#### WHAT IS NEEDED
All lines holding the word "Result" are to be copied from the records beneath.

#### AVAILABLE DATA
——————————

-- ==== Sys2Proof/Machine/Extension.lean ====
section
/-! DEFINITION. The extension band (spec/47_extension.md R200 to R208). -/

namespace Sys2Proof.Machine

/-- The host transaction `HOSTk ra, rb` (R201): the register checks are made with or without a handle; without one
nothing else happens; with one, both answers are written, the second write the later one. -/
def hostTransaction (k : Fin 5) (i : Instr) (op1 op2 : Operand) (s : State) : Result :=
  withRegPair i op1 op2 s fun ra rb =>
    if s.hasHandle then
      complete (((s.transact k (s.reg ra) (s.reg rb)).setReg ra (s.handleAnswer k (s.reg ra) (s.reg rb)).1).setReg rb
        (s.handleAnswer k (s.reg ra) (s.reg rb)).2)
    else complete s

/-- `HOST0 ra, rb` (R202). -/
def execHost0 (ra rb : Operand) (pos : Pos) (s : State) : Result := hostTransaction 0 (.host0 ra rb pos) ra rb s

/-- `HOST1 ra, rb` (R203). -/
def execHost1 (ra rb : Operand) (pos : Pos) (s : State) : Result := hostTransaction 1 (.host1 ra rb pos) ra rb s

/-- `HOST2 ra, rb` (R204). -/
def execHost2 (ra rb : Operand) (pos : Pos) (s : State) : Result := hostTransaction 2 (.host2 ra rb pos) ra rb s

/-- `HOST3 ra, rb` (R205). -/
def execHost3 (ra rb : Operand) (pos : Pos) (s : State) : Result := hostTransaction 3 (.host3 ra rb pos) ra rb s

/-- `HOST4 ra, rb` (R206). -/
def execHost4 (ra rb : Operand) (pos : Pos) (s : State) : Result := hostTransaction 4 (.host4 ra rb pos) ra rb s

/-- `NETHOOK` (R207): a no-op hook, with or without a handle. -/
def execNethook (_u1 _u2 : Operand) (_pos : Pos) (s : State) : Result := complete s

end Sys2Proof.Machine
end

——————————

#### SOLUTION BELOW
def hostTransaction (k : Fin 5) (i : Instr) (op1 op2 : Operand) (s : State) : Result :=
def execHost0 (ra rb : Operand) (pos : Pos) (s : State) : Result := hostTransaction 0 (.host0 ra rb pos) ra rb s
def execHost1 (ra rb : Operand) (pos : Pos) (s : State) : Result := hostTransaction 1 (.host1 ra rb pos) ra rb s
def execHost2 (ra rb : Operand) (pos : Pos) (s : State) : Result := hostTransaction 2 (.host2 ra rb pos) ra rb s
def execHost3 (ra rb : Operand) (pos : Pos) (s : State) : Result := hostTransaction 3 (.host3 ra rb pos) ra rb s
def execHost4 (ra rb : Operand) (pos : Pos) (s : State) : Result := hostTransaction 4 (.host4 ra rb pos) ra rb s
def execNethook (_u1 _u2 : Operand) (_pos : Pos) (s : State) : Result := complete s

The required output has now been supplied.